Kanvar (Prince) Nau Nihal Singh was a Sikh ruler of Punjab. He born on 9 March 1821 and was the son of Maharani Chand Kaur and Maharaja Kharak Singh, himself the eldest son and heir of Maharaja Ranjit Singh Sher-e-Panjab and a grandson of Maharani Datar Kaur of the Nakai Misl. In April 1837 at the age of sixteen, he was married to Bibi Sahib Kaur, a daughter of Shaheed Sardar Sham Singh Attariwala (1790–1846) of the village of Attari in Amritsar district of Punjab.
After the death of Ranjit Singh, Kharak Singh became king but Kharak Singh soon became suspicious of his Vazir, a holdover from his father's court, Dhian Singh Dogra. He turned to his childhood mentor and friend Chet Singh who attempted to reduce the powers of the Dogra brothers. But Dogra rumors were spread, (an English sell-out mentioned) and soon Chet Singh was murdered. Kharak Singh was placed in 'haveli arrest' and slowly poisoned to death with (mercury) in his food. His son Prince Nau Nihal, on paper at least, ruled in his father's name but actually left the running of the government to the Dogras. He left Lahore.

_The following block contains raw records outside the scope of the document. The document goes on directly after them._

-- ==== Sys2Proof/Machine/Staging.lean ====
section
/-! DEFINITION. Staging an image: the commands of IMG_CTRL, appending, arming, aborting and releasing (R83, R104 to R109, R117, R119, R123). -/
namespace Sys2Proof.Machine

/-- A command or an arm that the stage or the module state does not allow (R108). -/
def refuseStage (s : State) : State := recordImg 0x4300 [] s

/-- A command of IMG_CTRL through a port (Table 3.14). -/
def imgCommand (p : Port) (cmd : Nat) (act : State → State) (s : State) : Result := .next (regCommand p .imgCtrl cmd act s)

/-! ## Filling (R105, R106) -/

/-- The staging area opens for an image of a kind (R105, R543). -/
def beginStage (kind : StageKind) (s : State) : State :=
  if s.img.stage = .empty || s.img.stage = .failed then
    let t := dropRestore s
    { t with img := { t.img with stage := .filling, kind := kind, staging := [], load := none, checked := none, checkedDigest := [],
                                 checkedBinding := [] } }
  else refuseStage s

/-- BEGIN_FULL (R105). -/
def execBeginFull (p : Port) (s : State) : Result := imgCommand p 1 (beginStage .full) s

/-- BEGIN_DELTA (R105). -/
def execBeginDelta (p : Port) (s : State) : Result := imgCommand p 2 (beginStage .delta) s

/-- 2 GiB, the size of an area of the image store (R104). -/
def areaSize : Nat := 2147483648

/-- An append of n bytes is accepted now (R105). -/
def mayAppend (s : State) (n : Nat) : Bool :=
  s.img.stage == .filling && s.img.load.isNone && decide (s.img.staging.length + n ≤ areaSize)

/-- Bytes join the staging area. -/
def appendStage (b : Bytes) (s : State) : State := { s with img := { s.img with staging := s.img.staging ++ b } }

/-- A refused append (R105). -/
def refuseAppend (s : State) : State := recordImg 0x4303 [] s

/-- IMG_LOAD asks for a range of the host region (R105). -/
def requestLoad (v : Nat) (s : State) : State :=
  let off := bits v 63 32 * 4096
  let n := bits v 19 0 * 4096
  if mayAppend s n && decide (off + n ≤ regionSize s.host) then
    if n = 0 then s else { s with img := { s.img with load := some (off, n) } }
  else refuseAppend s

/-- IMG_LOAD (R105). -/
def execImgLoad (p : Port) (v : W64) (s : State) : Result := .next (regWrite p .imgLoad v (fun _ => 0) requestLoad s)

/-- IMG_LOAD_COMPLETE (R106): the pull ends. -/
def execImgLoadComplete (s : State) : Result :=
  .next (
    match s.img.load with
    | some (off, n) =>
      let r := t1Read (engineCode 8 9) (s.host.regionBase + off) n s
      appendStage r.1.data { r.2 with img := { r.2.img with load := none } }
    | none => s)

/-- IMG_DATA appends eight bytes, least significant first (Table 3.16). -/
def appendWord (v : Nat) (s : State) : State := if mayAppend s 8 then appendStage (leBytes 8 v) s else refuseAppend s

/-- IMG_DATA (R105). -/
def execImgData (p : Port) (v : W64) (s : State) : Result := .next (regWrite p .imgData v (fun _ => 0) appendWord s)

/-! ## CHECK and DISCARD (R108, R109) -/

/-- The set that would be live after commit: a full image, a delta merged with the live image, or the live image under new shadows. -/
def mergedSet (m : ImgState) : Image :=
  match m.kind with
  | .full => parseImage m.staging none
  | .delta => parseImage m.staging m.live
  | _ => m.live.getD (parseImage [] none)

/-- The shadows as a check begins: REGS values, and a full image's period and eclipse, reach them; a register delta has none (R102, R103). -/
def stagedRegs (m : ImgState) (r : Rws) : Rws :=
  match m.kind with
  | .full => stageShadows .full (mergedSet m) r
  | .delta => stageShadows .delta (mergedSet m) r
  | _ => r

/-- The check begins: of the shadow copies alone in EMPTY, of the image begun in FILLING; a load in progress ends (R109). -/
def startCheck (s : State) : State :=
  if s.img.stage = .empty then { s with img := { s.img with stage := .checking, kind := .regs } }
  else if s.img.stage = .filling then { s with shadow := stagedRegs s.img s.shadow, img := { s.img with stage := .checking, load := none } }
  else refuseStage s

/-- CHECK (R109). -/
def execCheck (p : Port) (s : State) : Result := imgCommand p 3 startCheck s

/-- The staged set is emptied, outside ARMED (R108, R543). -/
def discardStage (s : State) : State := if s.img.stage = .armed then refuseStage s else emptyStage (dropRestore s)

/-- DISCARD (R108). -/
def execDiscard (p : Port) (s : State) : Result := imgCommand p 5 discardStage s

/-! ## Arming and aborting (R83, R117, R119) -/

/-- The beam number under the staged period (R117). -/
def stagedBeam (s : State) : Nat := s.beam.count.toNat / beamTicks s.shadow

/-- COMMIT_BEAM of the staged image's header; a register delta has none. -/
def headerBeam (s : State) : Nat :=
  if s.img.kind = .regs then 0 else (s.img.checked.map (·.commitBeam)).getD 0

/-- The stage and the module state in which an arm is accepted: a full image in READY, a delta in RUNNING, with no release pending (R117). -/
def mayArm (s : State) : Bool :=
  s.img.stage == .checked && s.img.release.isNone
    && (if s.img.kind = .full then s.glb.state == .ready else s.glb.state == .running)

/-- The staged set is armed for a commit beam (R117). -/
def armStage (b : Nat) (s : State) : State :=
  let t := recordImg 0x0301 (detail [(8, b)]) { s with img := { s.img with
    stage := .armed, armedBeam := b, ownArm := none, voteSent := false, voteResult := none } }
  if s.img.kind = .full then setState .armed t else t

/-- A write of IMG_ARM (R83, R117, R543). -/
def requestArm (v : Nat) (s : State) : State :=
  let b := if v = 0 then headerBeam s else v
  if !mayArm s then refuseStage s
  else if s.orbit.restore = 1 then record 0x4F04 [] s
  else if headerBeam s ≠ 0 && b != headerBeam s then recordImg 0x4306 [] s
  else if b < stagedBeam s + 4 then record 0x4205 [] s
  else armStage b s

/-- IMG_ARM (R117). -/
def execImgArm (p : Port) (v : W64) (s : State) : Result := .next (regWrite p .imgArm v (fun _ => 0) requestArm s)

/-- An armed set is aborted before its vote is sent (R119). -/
def abortArm (s : State) : State :=
  if s.img.stage ≠ .armed then refuseStage s
  else if s.img.voteSent then recordImg 0x4302 [] s
  else recordImg 0x0303 [] (disarm s)

/-- ABORT (R119). -/
def execAbort (p : Port) (s : State) : Result := imgCommand p 4 abortArm s

/-! ## Release (R123) -/

/-- The cause for which a release is refused, the lowest that applies (R123, Table 18.15). -/
def releaseRefusal (b : Nat) (s : State) : Option Nat :=
  if s.glb.state ≠ .running then some 1
  else if s.img.stage = .armed then some 2
  else if s.img.release.isSome then some 3
  else if b < beamNumber s + 4 then some 4
  else none

/-- A write of IMG_RELEASE (R123). -/
def requestRelease (v : Nat) (s : State) : State :=
  let b := if v = 0 then beamNumber s + 4 else v
  match releaseRefusal b s with
  | some c => recordImg 0x4307 (detail [(1, c)]) s
  | none => { s with img := { s.img with release := some b, ownRelease := none, releaseResult := none } }

/-- IMG_RELEASE (R123). -/
def execImgRelease (p : Port) (v : W64) (s : State) : Result := .next (regWrite p .imgRelease v (fun _ => 0) requestRelease s)

end Sys2Proof.Machine
end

Upon Kharak Singh's death, Nau Nihal Singh was in line to become Emperor. However, whilst he was passing through Roshnai Darwaza (the gate of the Hazuri Bagh at Lahore Fort) on returning from his father's cremation, masonry or stones falling from above, killing his companion and injuring the prince, who was taken into the fort by the Vizier Dhian Singh. Nobody else was allowed into the fort, not even his mother, who beat on the fort gates with her bare hands in a fever of anxiety. Two days later Dhian Singh Dogra announced that Maharaja Nau Nihal Singh had died from his injuries. Courtiers were shocked to see the body; his head was now severely crushed. The Dogra brothers, Gulab Singh and Dhian Singh are believed to have been behind the gate's sudden collapse.
Eyewitnesses described his initial injuries as being small blows to the head, he was able to walk. Nevertheless, he was pushed onto a Palki, which strangely was right at hand, by Dhian Sing Dogra who rushed the new Maharaja into the fort and had the doors to the ruler’s rooms locked. His family and courtiers were kept from him for 2 days. Later, when his mother and friends were allowed into the fort, Nau Nihal Singh was dead, his head having been smashed in, possibly with a rock.
Nau Nihal Singh died on 6 November 1840 at the age of 19 and his mother Maharani Chand Kaur became the Empress of Sikh Empire, from (1840–41) she challenged Sher Singh, the second son of Maharaja Ranjit Singh Sher-e-Panjab, the stepbrother of her husband Kharak Singh, on the grounds that her co-daughter Nau Nihal, Singh's widow, Sahib Kaur, was pregnant saying that she should assume regency on behalf of the unborn legal successor to her husband's throne.
In July 1841, Nau Nihal Singh's widow Sahib Kaur delivered a stillborn son. This ended whatever hopes Chand Kaur had of realizing her claims. But courtly intrigue had not ceased. Dhian Singh replaced the maidservants of the Dowager Maharani with hill women from his own country. The latter tried to kill her by poisoning her food and eventually finished her off on 11 June 1842, smashing her head with wooden pikes from the kitchen (some reports say they dropped a stone from a balcony crushing her skull.)